In 1996, the year of the Resort District agreement, the net surplus to the city generated from the Resort area – the revenue left after subtracting to cost of city services to the Resort area – was $10 million. When the 1996 agreement was approved, it was estimated Resort revitalization investment would increase that net surplus to $16 million by 2005.
The reality has far exceeded the estimates. The net surplus to the City of Anaheim for Fiscal Year 2017-18 is $81.6 million – a more than 800% rate of return for Anaheim taxpayers. In other words, the answer to Professor Thom’s question is “yes” – but one wonders if Miller provided this information for Thom to comment on.
It would take some truly creatively slicing and dicing of the data to concoct the conclusion Anaheim taxpayers are getting the short end of the stick. Any of us should be so lucky to be short-changed like that on our retirement investments.
This is public information, readily available. It is critical to honestly answering the question posed in the article’s headline. Amazingly, it was omitted from the article, despite the fact the reporter has been working on this story for months.
Some additional, pertinent, publicly-available information regarding the positive impact of the 1996 agreement, which was not presented to readers:
- Average daily rate of hotels has doubled from $90/night in 1997 to $180/night in 2016.
- Anaheim revenue from the Transient Occupancy Tax (TOT) has more than tripled from $45 million per year in 1997 to $148 million in 2016.
This explosion of tax revenue would not have been possible without the 1996 agreement between Disney and Anaheim the article subjects to unbalanced, unfair criticism.
Miller focuses inordinately on a single aspect of the 1996 agreement – the Mickey and Friends parking structure – using it to guide the readers to the conclusion Anaheim taxpayers are being taken advantage. The 1996 Resort District agreement were solely about the parking structure, Miller would have a point. However, it is only one part of a much bigger Resort revitalization package that has been mutually beneficial to both parties – which is the hallmark of good deal. The point is for both parties to win – and it is inarguable that is the case with the 1996 agreement.

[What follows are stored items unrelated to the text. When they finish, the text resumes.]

-- ==== Sys2Proof/Tests/Slice0.lean ====
section
/-! SUPPORT. Tests: expected values are the spec's own (95_test_vectors.md and the rules' worked examples); then one witness
for the hypotheses of each statement. -/

namespace Sys2Proof.Tests

open Sys2Proof.Machine Sys2Proof.Safety Sys2Proof.Laws

/-! Well-formedness: an ill-formed term for each check (30_encoding.md R50, R51). -/

theorem test_seed_out_of_range : (AsmLine.seed 0x100000000).wellFormed = false := by decide
theorem test_byte_out_of_range : (AsmLine.byte 0x100).wellFormed = false := by decide
theorem test_romrd_out_of_range : (AsmLine.romrd 0x100).wellFormed = false := by decide
theorem test_char_not_printable : (AsmLine.byteChar '\n').wellFormed = false := by decide
theorem test_bytes_not_ascii : (Pseudo.bytes ['a', 'é']).wellFormed = false := by decide
theorem test_largest_operands :
    ((AsmLine.seed 0xFFFFFFFF).wellFormed && (AsmLine.byte 0xFF).wellFormed && (AsmLine.byteChar '1').wellFormed &&
      (AsmLine.romrd 0xFF).wellFormed && (Pseudo.bytes ['1']).wellFormed) = true := by decide

/-! Decoding: each command's word written out bit by bit from opcode_table.json's encoding. -/

theorem test_decode_init : decode 0b00000000000000000000000000000000000#35 = .ok .init := by decide
/-- `001` and then `s = 0x9BE3E0A3` (R64's worked example). -/
theorem test_decode_seed : decode 0b00110011011111000111110000010100011#35 = .ok (.seed 0x9BE3E0A3#32) := by decide
/-- `010`, 24 zeros, `b = 0x31` (R65's worked example). -/
theorem test_decode_byte : decode 0b01000000000000000000000000000110001#35 = .ok (.byte 0x31#8) := by decide
theorem test_decode_read : decode 0b01100000000000000000000000000000000#35 = .ok .read := by decide
/-- `100`, 24 zeros, `i = 0x80` (R61's worked example). -/
theorem test_decode_romrd : decode 0b10000000000000000000000000010000000#35 = .ok (.romrd 0x80#8) := by decide
/-- V50, V54, V57, V59: one reserved bit beside a legal word. -/
theorem test_decode_reserved_argument :
    [0x000000001#35, 0x200000100#35, 0x280000031#35, 0x380000000#35, 0x400000100#35].map decode =
      List.replicate 5 (.error .argument) := by decide
/-- V60. -/
theorem test_decode_reserved_opcode :
    [0x500000000#35, 0x600000000#35, 0x7FFFFFFFF#35].map decode = List.replicate 3 (.error .opcode) := by decide
/-- R44's patterns as the opcode table's numbers; no number has a bit above bit 34. -/
theorem test_decodeTableWord :
    [0x000000000, 0x100000000, 0x200000000, 0x300000000, 0x400000000, 0x800000000].map (decodeTableWord 40) =
      [some .init, some (.seed 0), some (.byte 0), some .read, some (.romrd 0), none] := by decide

/-! The functions that define the table (V1 to V13). -/

theorem test_step1 :
    [0x00000000#32, 0x00000001#32, 0x00000002#32, 0x80000000#32, 0xFFFFFFFF#32, 0x00000003#32].map step1 =
      [0x00000000#32, 0xEDB88320#32, 0x00000001#32, 0x40000000#32, 0x92477CDF#32, 0xEDB88321#32] := by decide
theorem test_step1Mask :
    [0xFFFFFFFF#32, 0x00000003#32, 0x00000002#32].map step1Mask = [0x92477CDF#32, 0xEDB88321#32, 0x00000001#32] := by
  decide
/-- 95_test_vectors.md section 3, column 0 of the rows 00, 28, 50, 78, A0, C8, F0 and the last word. -/
theorem test_entry :
    [0x00#8, 0x28#8, 0x50#8, 0x78#8, 0xA0#8, 0xC8#8, 0xF0#8, 0xFF#8].map entry =
      [0x00000000#32, 0x35B5A8FA#32, 0x6B6B51F4#32, 0x5EDEF90E#32, 0xD6D6A3E8#32, 0x95BF4A82#32, 0xBDBDF21C#32,
        0x2D02EF8D#32] := by decide
/-- V13. -/
theorem test_step1Times : step1Times 8 0xFFFFFFCE#32 = 0x7C231048#32 := by decide
/-- S5 and V24 (k = 4): the source's check value, in one piece and continued from the checksum of "1234". -/
theorem test_crcUpdate :
    crcUpdate [0x31#8, 0x32#8, 0x33#8, 0x34#8, 0x35#8, 0x36#8, 0x37#8, 0x38#8, 0x39#8] 0 = 0xCBF43926#32 ∧
      crcUpdate [0x35#8, 0x36#8, 0x37#8, 0x38#8, 0x39#8] 0x9BE3E0A3#32 = 0xCBF43926#32 := by
  decide +kernel
/-- V29, V31, V32, V40: a flipped bit, a swapped pair, a zero byte, an arbitrary seed. -/
theorem test_crcUpdate_variants :
    crcUpdate [0x30#8, 0x32#8, 0x33#8, 0x34#8, 0x35#8, 0x36#8, 0x37#8, 0x38#8, 0x39#8] 0 = 0xDC8F2D65#32 ∧
      crcUpdate [0x32#8, 0x31#8, 0x33#8, 0x34#8, 0x35#8, 0x36#8, 0x37#8, 0x38#8, 0x39#8] 0 = 0x7CF60200#32 ∧
      crcUpdate [0x00#8] 0 = 0xD202EF8D#32 ∧ crcUpdate [0x00#8] 0xDEADBEEF#32 = 0xE269BDDA#32 := by
  decide +kernel

/-! One command on a small state. -/

/-- A state with the table words `t`, built, and `ACC = some c`. -/
def small (t : Table) (c : Word) : State :=
  { State.resetWith false with built := true, table := t, acc := c, seeded := true }

/-- What a test looks at in a next state. -/
def seen (o : Host.Outcome State Fault Refusal) : Option (Bool × Option Word × List Word × Option Fault) :=
  match o with
  | .next t => some (t.built, t.accValue, t.responses, t.faultMark)
  | .fault _ => none
  | .refused _ => none

/-- The fault a checked outcome ends in. -/
def faultOf (o : Host.Outcome State Fault Refusal) : Option Fault :=
  match o with
  | .next _ => none
  | .fault f => some f
  | .refused _ => none

/-- V22 (R65's worked example), with the one table word it reads. -/
theorem test_byte : seen (exec (.byte 0x31#8) (small [(0xCE, 0x7CDCEFB7#32)] 0xFFFFFFFF#32)) =
    some (true, some 0x7C231048#32, [], none) := by decide
/-- V26: `b = ACC[7:0]` is a pure shift, zeros entering at the top. -/
theorem test_byte_shift : seen (exec (.byte 0x78#8) (small [(0, 0x00000000#32)] 0x12345678#32)) =
    some (true, some 0x00123456#32, [], none) := by decide
/-- R64's worked example. -/
theorem test_seed : seen (exec (.seed 0x9BE3E0A3#32) State.reset) = some (false, some 0x641C1F5C#32, [], none) := by decide
/-- V19, in the middle of a stream. -/
theorem test_seed_ones : seen (exec (.seed 0xFFFFFFFF#32) (small [] 0x12345678#32)) =
    some (true, some 0x00000000#32, [], none) := by decide
/-- V28. -/
theorem test_read : seen (exec .read (small [] 0x340BC6D9#32)) =
    some (true, some 0x340BC6D9#32, [0xCBF43926#32], none) := by decide
/-- V14 (index 0xCE), with the one table word it reads; ACC is not touched. -/
theorem test_romrd : seen (exec (.romrd 0xCE#8) (small [(0xCD, 0xE5D5BE0D#32), (0xCE, 0x7CDCEFB7#32)] 0x0BADF00D#32)) =
    some (true, some 0x0BADF00D#32, [0x7CDCEFB7#32], none) := by decide
/-- R58's worked example: ACC is still `none`. -/
theorem test_init : seen (exec .init State.reset) = some (true, none, [], none) := rfl
/-- R58's worked example: the last word. -/
theorem test_init_table : ((buildTable []).read 0xFF) = some 0x2D02EF8D#32 :=
  (tableHolds_buildTable [] 0xFF#8).trans (by decide)
/-- V42: `UseBeforeInit` is reported first. -/
theorem test_byte_from_reset : faultOf (checkedExec (.byte 0x31#8) State.reset) = some .useBeforeInit := by decide
/-- V45, V16. -/
theorem test_read_and_romrd_from_reset :
    faultOf (checkedExec .read State.reset) = some .useBeforeSeed ∧
      faultOf (checkedExec (.romrd 0x00#8) State.reset) = some .useBeforeInit := by decide

/-! The port: every row of the opcode table runs as the first command after reset, and reserved words are refused. -/

def isNext (o : Host.Outcome State Fault Refusal) : Bool :=
  match o with
  | .next _ => true
  | .fault _ => false
  | .refused _ => false

def isRefused (o : Host.Outcome State Fault Refusal) : Bool :=
  match o with
  | .next _ => false
  | .fault _ => false
  | .refused r => r = .reservedEncoding

theorem test_first_commands :
    [0x000000000, 0x100000000, 0x200000031, 0x300000000, 0x400000080].all
      (fun w => isNext (step (State.reset.withFetchWord 40 w))) = true := by decide
/-- V48. -/
theorem test_reserved_refused : isRefused (step (State.reset.withFetchWord 40 0x500000000)) = true := by decide
/-- R39: a command presented while `cmd_ready = 0` is not accepted; R93: nor is one presented at a reset edge,
where `cmd_ready` is 0 whatever the schedule has. -/
theorem test_edges :
    ({ PortEdge.accepting 0x100000000#35 with canAccept := false } : PortEdge).event = .hold ∧
      ({ PortEdge.accepting 0x100000000#35 with rst := true } : PortEdge).event = .reset ∧
      ({ PortEdge.accepting 0x100000000#35 with rst := true } : PortEdge).cmdReady = false ∧
      (PortEdge.accepting 0x100000000#35).event = .command 0x100000000#35 := by decide

/-! Notation (R50, R51, R52). -/

theorem test_parse_byte_char :
    parseLine ['B', 'Y', 'T', 'E', ' ', Char.ofNat 39, '1', Char.ofNat 39, ' ', ';', 'x'] =
      some (some (.byteChar '1')) := by decide
theorem test_parse_seed_hex : parseLine ['S', 'E', 'E', 'D', ' ', '0', 'x', '9', 'B'] = some (some (.seed 0x9B)) := by
  decide
theorem test_parse_rejects :
    parseLine ['R', 'E', 'A', 'D', ' ', '1'] = none ∧ parseLine ['r', 'e', 'a', 'd'] = none ∧
      parseLine [' ', ';', 'R'] = some none := by decide
/-- P2's first BYTE line. -/
theorem test_listing : listingLine (.byte 0x31#8) (small [] 0x7C231048#32) none =
    { word := ['2', '0', '0', '0', '0', '0', '0', '3', '1'], text := ['B', 'Y', 'T', 'E', ' ', '0', 'x', '3', '1'],
      built := true, acc := some ['7', 'C', '2', '3', '1', '0', '4', '8'], response := none } := by decide
theorem test_expand : expand (.crc32 [0x61#8, 0x62#8]) = [.seed 0, .byte 0x61#8, .byte 0x62#8, .read] := by decide

/-! Witnesses: for each statement with hypotheses, a state and operands that meet all of them. -/

/-- A built and seeded state whose whole table is in place. -/
def ready : State := { State.resetWith true with acc := 0xFFFFFFFF#32, seeded := true }

theorem ready_holds : ready.built = true ∧ TableHolds ready.table ∧ ready.seeded = true ∧ ready.faultMark = none :=
  ⟨rfl, tableHolds_resetTable, rfl, rfl⟩

theorem ready_inv : StateInv ready := ⟨wf_resetTable true, fun _ => tableHolds_resetTable, fun _ => rfl⟩

/-- DecodeIsTheOpcodeMap, LegalWordsAcceptedInEveryState, DecodeEncodeAgree: a word for each line of the decoder. -/
theorem witness_decode_lines :
    (opField 0x000000000#35 = 0 ∧ argField 0x000000000#35 = 0) ∧ opField 0x1FFFFFFFF#35 = 1 ∧
      (opField 0x2000000FF#35 = 2 ∧ argHigh (argField 0x2000000FF#35) = 0) ∧
      (opField 0x300000000#35 = 3 ∧ argField 0x300000000#35 = 0) ∧
      (opField 0x4000000FF#35 = 4 ∧ argHigh (argField 0x4000000FF#35) = 0) ∧
      decode 0x2000000FF#35 = .ok (.byte 0xFF#8) ∧ (Instr.byte 0xFF#8).wellFormed = true ∧
      (Instr.row (.byte 0)).selects 0x2000000FF#35 = true := by decide

/-- DecodeIsTheOpcodeMap's last line: a word none of the five lines takes. -/
theorem witness_decode_reserved :
    ¬(opField 0x200000100#35 = 0 ∧ argField 0x200000100#35 = 0) ∧ opField 0x200000100#35 ≠ 1 ∧
      ¬(opField 0x200000100#35 = 2 ∧ argHigh (argField 0x200000100#35) = 0) ∧
      ¬(opField 0x200000100#35 = 3 ∧ argField 0x200000100#35 = 0) ∧
      ¬(opField 0x200000100#35 = 4 ∧ argHigh (argField 0x200000100#35) = 0) := by decide

/-- ReservedEncodingsRefused: a word for each alternative. -/
theorem witness_reserved :
    opField 0x500000000#35 = 5 ∧ opField 0x600000000#35 = 6 ∧ opField 0x7FFFFFFFF#35 = 7 ∧
      (opField 0x000000001#35 = 0 ∧ argField 0x000000001#35 ≠ 0) ∧
      (opField 0x380000000#35 = 3 ∧ argField 0x380000000#35 ≠ 0) ∧
      (opField 0x200000100#35 = 2 ∧ argHigh (argField 0x200000100#35) ≠ 0) ∧
      (opField 0x480000000#35 = 4 ∧ argHigh (argField 0x480000000#35) ≠ 0) := by decide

That agreement led to the development of the Anaheim Resort District we know today. It brought numerous improvements to the Resort area, including expansion of the Anaheim Convention Center, public infrastructure improvements to landscaping, streets, sewers, and storm drains – and the Mickey & Friends parking structure, which included a shared-use parking arrangement for the Convention Center.
These investments were paid for by outside bondholders, and at no risk to the city’s general fund because Disney agreed to guarantee the bond.

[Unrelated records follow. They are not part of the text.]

/-- R142, silent stability: in every mode, after a reset of the delay registers, any number of zero inputs of either sign
give zero outputs, the first of them `+0.0`. -/
def Obligations.SilentStability : Prop :=
  ∀ (num : NumFns) (sampleRate : Nat) (f : Biquad) (xs : List S), num.Admitted → 8000 ≤ sampleRate →
    sampleRate ≤ 16777215 → f.Inv num sampleRate → (∀ x ∈ xs, fIsZero x = true) →
    (fltProcessAll num sampleRate (fltReset f) xs).2.length = xs.length ∧
    (∀ y ∈ (fltProcessAll num sampleRate (fltReset f) xs).2, fIsZero y = true) ∧
    (∀ y ∈ (fltProcessAll num sampleRate (fltReset f) xs).2.head?, y = f0)

/-! ### Envelope (spec/42) -/

/-- R161, R165 to R168, R31: each parameter command writes its parameter (the sustain level clamped) and all three rates from
the four parameters, and nothing else; phase and level are as before. -/
def Obligations.EnvelopeParametersSetRates : Prop :=
  ∀ (s : State) (v e : BitVec 8) (sel : EnvSel) (u : Voice) (x : S), EnvSel.ofCode? e = some sel →
    s.voices[v.toNat]? = some u → fFinite x = true →
    let sr := s.params.sampleRate
    let env := u.env sel
    let after := fun (atk dcy sus rel : S) =>
      u.setEnv sel { env with
        atk := atk, dcy := dcy, sus := sus, rel := rel
        atkRate := if fLe atk f0 then f1 else fDiv f1 (fMul atk (srf sr))
        dcyRate := if fLe dcy f0 then f1 else fDiv (fSub f1 sus) (fMul dcy (srf sr))
        relRate := if fLe rel f0 then f1 else fDiv sus (fMul rel (srf sr)) }
    CompletesWith (.envSetA v e x) s v (after x env.dcy env.sus env.rel) 0 0 ∧
    CompletesWith (.envSetD v e x) s v (after env.atk x env.sus env.rel) 0 0 ∧
    CompletesWith (.envSetS v e x) s v (after env.atk env.dcy (clamp x f0 f1) env.rel) 0 0 ∧
    CompletesWith (.envSetR v e x) s v (after env.atk env.dcy env.sus x) 0 0

/-- R30, R160: for finite times and a sustain level in `[0, 1]` every rate is at least zero (or `+infinity`) and never NaN. -/
def Obligations.RatesNotNegative : Prop :=
  ∀ (sampleRate : Nat) (atk dcy sus rel : S), 8000 ≤ sampleRate → sampleRate ≤ 16777215 → fFinite atk = true →
    fFinite dcy = true → fFinite rel = true → inUnit sus = true →
    fGe (envRates sampleRate atk dcy sus rel).atk f0 = true ∧
    fGe (envRates sampleRate atk dcy sus rel).dcy f0 = true ∧
    fGe (envRates sampleRate atk dcy sus rel).rel f0 = true

/-- R162, R163, R169, R170: `ENV.TRIG` forces Attack from level `+0.0`; `ENV.RLS` moves an envelope that is not Idle to
Release at its level, and leaves an Idle one as it is. -/
def Obligations.EnvelopeTriggerRelease : Prop :=
  ∀ (s : State) (v e : BitVec 8) (sel : EnvSel) (u : Voice), EnvSel.ofCode? e = some sel →
    s.voices[v.toNat]? = some u →
    CompletesWith (.envTrig v e) s v (u.setEnv sel { u.env sel with phase := .attack, level := f0 }) 0 0 ∧
    ((u.env sel).phase ≠ .idle →
      CompletesWith (.envRls v e) s v (u.setEnv sel { u.env sel with phase := .release }) 0 0) ∧
    ((u.env sel).phase = .idle → CompletesWith (.envRls v e) s v u 0 0)

/-- R164, R171: `ENV.NEXT` in each phase: the level moves by the phase's rate, stops at the boundary, the phase changes when
the boundary is reached, and the updated level is returned. -/
def Obligations.EnvelopeNextByPhase : Prop :=
  ∀ (s : State) (v e : BitVec 8) (sel : EnvSel) (u : Voice), EnvSel.ofCode? e = some sel →
    s.voices[v.toNat]? = some u →
    let env := u.env sel
    let gives := fun (level : S) (phase : EnvPhase) =>
      CompletesWith (.envNext v e) s v (u.setEnv sel { env with level := level, phase := phase }) level 0
    (env.phase = .idle → gives env.level .idle) ∧
    (env.phase = .attack → fGe (fAdd env.level env.atkRate) f1 = true → gives f1 .decay) ∧
    (env.phase = .attack → fGe (fAdd env.level env.atkRate) f1 = false → gives (fAdd env.level env.atkRate) .attack) ∧
    (env.phase = .decay → fLe (fSub env.level env.dcyRate) env.sus = true → gives env.sus .sustain) ∧
    (env.phase = .decay → fLe (fSub env.level env.dcyRate) env.sus = false → gives (fSub env.level env.dcyRate) .decay) ∧
    (env.phase = .sustain → gives env.sus .sustain) ∧
    (env.phase = .release → fLe (fSub env.level env.relRate) f0 = true → gives f0 .idle) ∧
    (env.phase = .release → fLe (fSub env.level env.relRate) f0 = false → gives (fSub env.level env.relRate) .release)

/-- R164, R162, R190: whatever command runs, an envelope that is Idle before it and not after was triggered by it, alone or
with its voice, and stands in Attack at level `+0.0`. -/
def Obligations.OnlyTriggersLeaveIdle : Prop :=
  ∀ (i : Instr) (s t : State) (w : Nat) (sel : EnvSel) (u u' : Voice), exec i s = .next t →
    s.voices[w]? = some u → t.voices[w]? = some u' → (u.env sel).phase = .idle → (u'.env sel).phase ≠ .idle →
    (u'.env sel).phase = .attack ∧ (u'.env sel).level = f0 ∧
    ∃ v : BitVec 8, v.toNat = w ∧
      ((∃ e, i = .envTrig v e ∧ EnvSel.ofCode? e = some sel) ∨ ∃ f vol, i = .vTrig v f vol)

It was because of the 1996 agreement that Disney invested in the building of the Disney California Adventure theme park, the Grand Californian Hotel & Spa, and Downtown Disney. This agreement paved the way for the dramatic transformation of the Anaheim Resort area into the tourism and convention powerhouse it is today, yielding a bonanza of tax revenue that other Orange County cities can only dream about.
The article acknowledges Disney is Anaheim’s largest taxpayer. In 2016 alone, Disneyland paid more than $125 million in taxes, bonds, levies, fees and contracts, directly benefitting Anaheim, its residents and local schools. As Councilwoman Kris Murray points out in the article, this allows the city to avoid imposing significant taxes and fees on residents. That is not an inconsequential point, as several OC cities have resorted to sales tax hikes to make ends meet, and it more are likely to follow suit.
Miller echoes Disney critics when it comes to the agreement between the city and Disney that was approved by the previous council majority in 1996. Under its terms, Disney committed to investing more than $2 billion in Anaheim to build a new land in the park called Star Wars: Galaxy’s Edge, as well as a new seven-story, 6,800 space parking structure. The LAT article curiously omits any mention of the new parking structure, which will be built with no taxpayer assistance.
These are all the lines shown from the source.